* [Assignment] Write out, word for word, every line in the data below from the one containing "def Job.none : Job" to the one containing "replayAt : W64", both of them included.

* [Extracted material]
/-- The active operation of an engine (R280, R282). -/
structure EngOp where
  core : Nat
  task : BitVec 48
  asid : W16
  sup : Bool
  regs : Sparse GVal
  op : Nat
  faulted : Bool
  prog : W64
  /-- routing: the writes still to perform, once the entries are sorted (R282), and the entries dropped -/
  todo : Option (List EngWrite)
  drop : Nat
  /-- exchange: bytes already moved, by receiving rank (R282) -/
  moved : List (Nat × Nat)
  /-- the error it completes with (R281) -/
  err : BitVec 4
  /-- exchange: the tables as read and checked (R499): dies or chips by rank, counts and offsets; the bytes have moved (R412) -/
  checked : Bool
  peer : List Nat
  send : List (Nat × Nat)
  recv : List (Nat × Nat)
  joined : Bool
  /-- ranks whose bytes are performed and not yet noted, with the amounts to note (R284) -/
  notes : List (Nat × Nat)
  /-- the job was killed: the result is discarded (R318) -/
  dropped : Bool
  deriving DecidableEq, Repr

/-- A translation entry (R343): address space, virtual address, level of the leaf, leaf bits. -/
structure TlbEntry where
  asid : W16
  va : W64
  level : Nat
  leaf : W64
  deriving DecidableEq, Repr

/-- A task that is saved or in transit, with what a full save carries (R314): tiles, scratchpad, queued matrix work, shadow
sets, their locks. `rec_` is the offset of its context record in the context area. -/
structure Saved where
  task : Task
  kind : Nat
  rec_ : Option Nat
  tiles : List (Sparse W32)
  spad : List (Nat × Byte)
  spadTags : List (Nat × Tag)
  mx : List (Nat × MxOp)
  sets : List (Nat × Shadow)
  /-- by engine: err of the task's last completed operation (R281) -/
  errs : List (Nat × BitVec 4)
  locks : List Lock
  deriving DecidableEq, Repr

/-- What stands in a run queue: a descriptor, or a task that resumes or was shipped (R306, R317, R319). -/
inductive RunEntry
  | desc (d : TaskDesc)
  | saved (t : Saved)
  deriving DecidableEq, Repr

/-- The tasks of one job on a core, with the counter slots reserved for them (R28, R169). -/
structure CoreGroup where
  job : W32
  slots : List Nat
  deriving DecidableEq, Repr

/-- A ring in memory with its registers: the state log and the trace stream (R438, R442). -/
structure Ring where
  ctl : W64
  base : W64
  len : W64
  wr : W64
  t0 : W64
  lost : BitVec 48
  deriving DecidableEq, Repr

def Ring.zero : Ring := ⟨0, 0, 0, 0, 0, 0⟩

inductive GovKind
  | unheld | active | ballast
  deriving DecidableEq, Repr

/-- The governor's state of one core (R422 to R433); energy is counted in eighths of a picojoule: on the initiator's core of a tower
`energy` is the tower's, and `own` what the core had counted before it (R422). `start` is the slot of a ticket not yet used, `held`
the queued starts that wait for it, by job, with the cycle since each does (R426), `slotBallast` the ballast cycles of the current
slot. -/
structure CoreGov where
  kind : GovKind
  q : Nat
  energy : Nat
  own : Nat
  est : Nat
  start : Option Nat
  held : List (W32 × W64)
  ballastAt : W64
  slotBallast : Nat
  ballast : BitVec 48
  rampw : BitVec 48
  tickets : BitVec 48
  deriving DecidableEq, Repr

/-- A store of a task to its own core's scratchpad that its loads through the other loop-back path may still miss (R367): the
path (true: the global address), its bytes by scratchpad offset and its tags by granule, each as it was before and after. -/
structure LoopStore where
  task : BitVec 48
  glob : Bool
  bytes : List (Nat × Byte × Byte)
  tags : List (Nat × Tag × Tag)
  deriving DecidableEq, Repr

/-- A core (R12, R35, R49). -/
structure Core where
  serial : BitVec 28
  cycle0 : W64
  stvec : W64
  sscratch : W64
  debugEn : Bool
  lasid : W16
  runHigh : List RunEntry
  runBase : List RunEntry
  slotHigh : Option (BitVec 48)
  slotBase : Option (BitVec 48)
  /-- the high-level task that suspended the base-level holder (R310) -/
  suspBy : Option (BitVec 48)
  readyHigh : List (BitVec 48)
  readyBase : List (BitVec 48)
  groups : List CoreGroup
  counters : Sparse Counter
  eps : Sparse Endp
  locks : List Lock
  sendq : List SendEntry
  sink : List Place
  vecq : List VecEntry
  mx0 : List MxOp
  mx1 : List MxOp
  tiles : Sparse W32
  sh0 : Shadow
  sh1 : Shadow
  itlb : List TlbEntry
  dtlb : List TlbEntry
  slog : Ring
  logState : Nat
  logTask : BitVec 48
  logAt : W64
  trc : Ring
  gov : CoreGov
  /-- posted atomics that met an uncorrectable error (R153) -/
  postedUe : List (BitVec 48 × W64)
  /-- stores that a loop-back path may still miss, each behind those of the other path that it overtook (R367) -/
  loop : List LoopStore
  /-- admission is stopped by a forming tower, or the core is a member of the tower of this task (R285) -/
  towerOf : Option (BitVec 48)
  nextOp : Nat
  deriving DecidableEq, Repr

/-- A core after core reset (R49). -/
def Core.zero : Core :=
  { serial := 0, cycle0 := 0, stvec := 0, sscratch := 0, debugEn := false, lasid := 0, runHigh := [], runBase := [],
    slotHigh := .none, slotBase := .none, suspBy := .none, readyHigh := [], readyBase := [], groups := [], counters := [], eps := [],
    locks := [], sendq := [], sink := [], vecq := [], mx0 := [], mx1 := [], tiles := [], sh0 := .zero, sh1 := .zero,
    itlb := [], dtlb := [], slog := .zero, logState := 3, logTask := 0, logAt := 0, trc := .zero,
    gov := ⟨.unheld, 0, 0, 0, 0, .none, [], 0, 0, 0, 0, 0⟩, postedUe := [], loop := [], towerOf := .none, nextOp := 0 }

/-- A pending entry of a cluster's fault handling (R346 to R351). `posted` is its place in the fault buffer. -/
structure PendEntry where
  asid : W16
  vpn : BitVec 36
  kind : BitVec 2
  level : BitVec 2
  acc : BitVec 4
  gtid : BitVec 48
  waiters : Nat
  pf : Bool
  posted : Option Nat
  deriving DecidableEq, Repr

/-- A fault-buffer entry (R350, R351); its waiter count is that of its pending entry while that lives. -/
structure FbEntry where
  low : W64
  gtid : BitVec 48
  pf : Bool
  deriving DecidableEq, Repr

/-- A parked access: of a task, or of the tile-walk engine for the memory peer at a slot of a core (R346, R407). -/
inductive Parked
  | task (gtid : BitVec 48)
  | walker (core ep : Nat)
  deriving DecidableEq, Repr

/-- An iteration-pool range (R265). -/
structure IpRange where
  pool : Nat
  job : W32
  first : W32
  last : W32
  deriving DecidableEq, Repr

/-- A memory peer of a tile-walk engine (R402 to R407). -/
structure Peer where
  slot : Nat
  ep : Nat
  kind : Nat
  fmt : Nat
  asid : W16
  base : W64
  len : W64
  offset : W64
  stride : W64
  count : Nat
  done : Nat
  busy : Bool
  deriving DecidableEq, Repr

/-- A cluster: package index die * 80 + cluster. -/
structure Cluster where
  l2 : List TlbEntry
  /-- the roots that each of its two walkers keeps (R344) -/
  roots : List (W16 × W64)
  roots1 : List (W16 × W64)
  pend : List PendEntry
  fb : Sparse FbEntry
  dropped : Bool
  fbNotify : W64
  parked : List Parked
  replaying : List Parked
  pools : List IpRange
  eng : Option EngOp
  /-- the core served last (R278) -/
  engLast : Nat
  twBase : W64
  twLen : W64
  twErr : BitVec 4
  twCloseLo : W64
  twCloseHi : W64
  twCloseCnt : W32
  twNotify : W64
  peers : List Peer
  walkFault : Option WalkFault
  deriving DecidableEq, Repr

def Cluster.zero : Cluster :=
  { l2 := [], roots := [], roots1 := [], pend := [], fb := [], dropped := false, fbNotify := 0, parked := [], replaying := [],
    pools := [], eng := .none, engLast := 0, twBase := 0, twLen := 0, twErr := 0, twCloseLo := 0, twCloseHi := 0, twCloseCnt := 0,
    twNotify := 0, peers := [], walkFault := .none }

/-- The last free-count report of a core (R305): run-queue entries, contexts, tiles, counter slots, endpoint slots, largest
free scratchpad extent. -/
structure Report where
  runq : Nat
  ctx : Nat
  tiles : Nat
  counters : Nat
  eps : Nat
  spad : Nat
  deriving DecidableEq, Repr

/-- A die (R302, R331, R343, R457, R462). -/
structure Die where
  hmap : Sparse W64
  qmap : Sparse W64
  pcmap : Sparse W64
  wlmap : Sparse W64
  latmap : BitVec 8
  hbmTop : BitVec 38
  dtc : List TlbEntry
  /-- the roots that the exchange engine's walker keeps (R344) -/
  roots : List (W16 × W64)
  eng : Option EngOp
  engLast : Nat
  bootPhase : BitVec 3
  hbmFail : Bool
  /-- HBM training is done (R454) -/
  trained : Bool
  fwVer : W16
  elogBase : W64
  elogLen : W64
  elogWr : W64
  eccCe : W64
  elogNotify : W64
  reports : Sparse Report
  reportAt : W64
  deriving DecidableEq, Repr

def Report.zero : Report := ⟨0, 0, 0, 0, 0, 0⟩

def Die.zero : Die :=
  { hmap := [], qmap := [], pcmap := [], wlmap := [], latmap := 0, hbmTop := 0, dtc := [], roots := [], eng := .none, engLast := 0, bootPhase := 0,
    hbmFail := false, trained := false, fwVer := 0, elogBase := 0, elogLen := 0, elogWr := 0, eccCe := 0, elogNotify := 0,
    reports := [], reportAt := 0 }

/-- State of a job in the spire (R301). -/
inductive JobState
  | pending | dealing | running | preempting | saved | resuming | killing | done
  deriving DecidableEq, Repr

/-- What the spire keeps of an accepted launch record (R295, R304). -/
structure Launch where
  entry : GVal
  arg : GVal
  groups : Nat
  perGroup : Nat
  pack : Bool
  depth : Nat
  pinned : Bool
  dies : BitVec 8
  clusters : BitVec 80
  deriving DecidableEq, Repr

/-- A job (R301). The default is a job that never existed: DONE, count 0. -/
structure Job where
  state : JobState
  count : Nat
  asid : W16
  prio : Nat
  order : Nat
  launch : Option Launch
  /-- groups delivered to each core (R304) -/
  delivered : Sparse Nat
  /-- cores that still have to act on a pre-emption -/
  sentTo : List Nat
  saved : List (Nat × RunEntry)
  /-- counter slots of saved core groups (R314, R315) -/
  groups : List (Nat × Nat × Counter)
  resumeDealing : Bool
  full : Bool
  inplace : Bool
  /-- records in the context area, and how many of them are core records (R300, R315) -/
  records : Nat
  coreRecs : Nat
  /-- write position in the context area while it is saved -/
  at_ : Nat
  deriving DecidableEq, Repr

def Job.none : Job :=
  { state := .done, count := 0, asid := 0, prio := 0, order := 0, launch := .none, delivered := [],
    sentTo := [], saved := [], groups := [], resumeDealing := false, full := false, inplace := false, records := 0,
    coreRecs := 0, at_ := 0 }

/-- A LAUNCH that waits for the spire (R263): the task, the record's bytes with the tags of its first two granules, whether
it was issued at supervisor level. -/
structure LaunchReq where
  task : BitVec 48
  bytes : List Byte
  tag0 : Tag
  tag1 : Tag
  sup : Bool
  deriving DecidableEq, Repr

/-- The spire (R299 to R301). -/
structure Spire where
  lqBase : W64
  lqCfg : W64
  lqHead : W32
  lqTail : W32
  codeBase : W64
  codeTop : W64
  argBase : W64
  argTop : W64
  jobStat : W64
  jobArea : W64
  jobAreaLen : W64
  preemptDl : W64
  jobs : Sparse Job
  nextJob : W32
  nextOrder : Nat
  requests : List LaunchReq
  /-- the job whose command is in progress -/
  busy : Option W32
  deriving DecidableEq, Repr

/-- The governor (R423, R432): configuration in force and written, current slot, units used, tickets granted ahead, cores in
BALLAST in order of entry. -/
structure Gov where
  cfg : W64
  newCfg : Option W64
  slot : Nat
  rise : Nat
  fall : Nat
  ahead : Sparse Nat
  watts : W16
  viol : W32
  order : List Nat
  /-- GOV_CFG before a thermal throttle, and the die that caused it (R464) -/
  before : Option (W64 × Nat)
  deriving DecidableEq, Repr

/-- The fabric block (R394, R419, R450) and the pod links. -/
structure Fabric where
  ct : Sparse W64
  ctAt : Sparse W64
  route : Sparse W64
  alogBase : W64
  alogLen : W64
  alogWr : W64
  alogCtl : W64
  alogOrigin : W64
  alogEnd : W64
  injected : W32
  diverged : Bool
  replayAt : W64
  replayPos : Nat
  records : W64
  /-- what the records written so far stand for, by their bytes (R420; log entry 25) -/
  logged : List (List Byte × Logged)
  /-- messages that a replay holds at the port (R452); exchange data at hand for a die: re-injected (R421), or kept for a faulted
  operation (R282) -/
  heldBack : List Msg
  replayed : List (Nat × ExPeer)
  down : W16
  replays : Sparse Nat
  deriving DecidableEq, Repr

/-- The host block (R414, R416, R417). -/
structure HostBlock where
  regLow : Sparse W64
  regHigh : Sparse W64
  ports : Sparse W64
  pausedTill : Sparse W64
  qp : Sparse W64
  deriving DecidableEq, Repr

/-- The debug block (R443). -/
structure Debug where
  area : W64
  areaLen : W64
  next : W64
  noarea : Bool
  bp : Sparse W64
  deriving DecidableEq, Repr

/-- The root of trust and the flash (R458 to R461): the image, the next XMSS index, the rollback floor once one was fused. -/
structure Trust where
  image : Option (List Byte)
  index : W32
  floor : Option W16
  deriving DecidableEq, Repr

* [Response area]
def Job.none : Job :=
  { state := .done, count := 0, asid := 0, prio := 0, order := 0, launch := .none, delivered := [],
    sentTo := [], saved := [], groups := [], resumeDealing := false, full := false, inplace := false, records := 0,
    coreRecs := 0, at_ := 0 }

/-- A LAUNCH that waits for the spire (R263): the task, the record's bytes with the tags of its first two granules, whether
it was issued at supervisor level. -/
structure LaunchReq where
  task : BitVec 48
  bytes : List Byte
  tag0 : Tag
  tag1 : Tag
  sup : Bool
  deriving DecidableEq, Repr

/-- The spire (R299 to R301). -/
structure Spire where
  lqBase : W64
  lqCfg : W64
  lqHead : W32
  lqTail : W32
  codeBase : W64
  codeTop : W64
  argBase : W64
  argTop : W64
  jobStat : W64
  jobArea : W64
  jobAreaLen : W64
  preemptDl : W64
  jobs : Sparse Job
  nextJob : W32
  nextOrder : Nat
  requests : List LaunchReq
  /-- the job whose command is in progress -/
  busy : Option W32
  deriving DecidableEq, Repr

/-- The governor (R423, R432): configuration in force and written, current slot, units used, tickets granted ahead, cores in
BALLAST in order of entry. -/
structure Gov where
  cfg : W64
  newCfg : Option W64
  slot : Nat
  rise : Nat
  fall : Nat
  ahead : Sparse Nat
  watts : W16
  viol : W32
  order : List Nat
  /-- GOV_CFG before a thermal throttle, and the die that caused it (R464) -/
  before : Option (W64 × Nat)
  deriving DecidableEq, Repr

/-- The fabric block (R394, R419, R450) and the pod links. -/
structure Fabric where
  ct : Sparse W64
  ctAt : Sparse W64
  route : Sparse W64
  alogBase : W64
  alogLen : W64
  alogWr : W64
  alogCtl : W64
  alogOrigin : W64
  alogEnd : W64
  injected : W32
  diverged : Bool
  replayAt : W64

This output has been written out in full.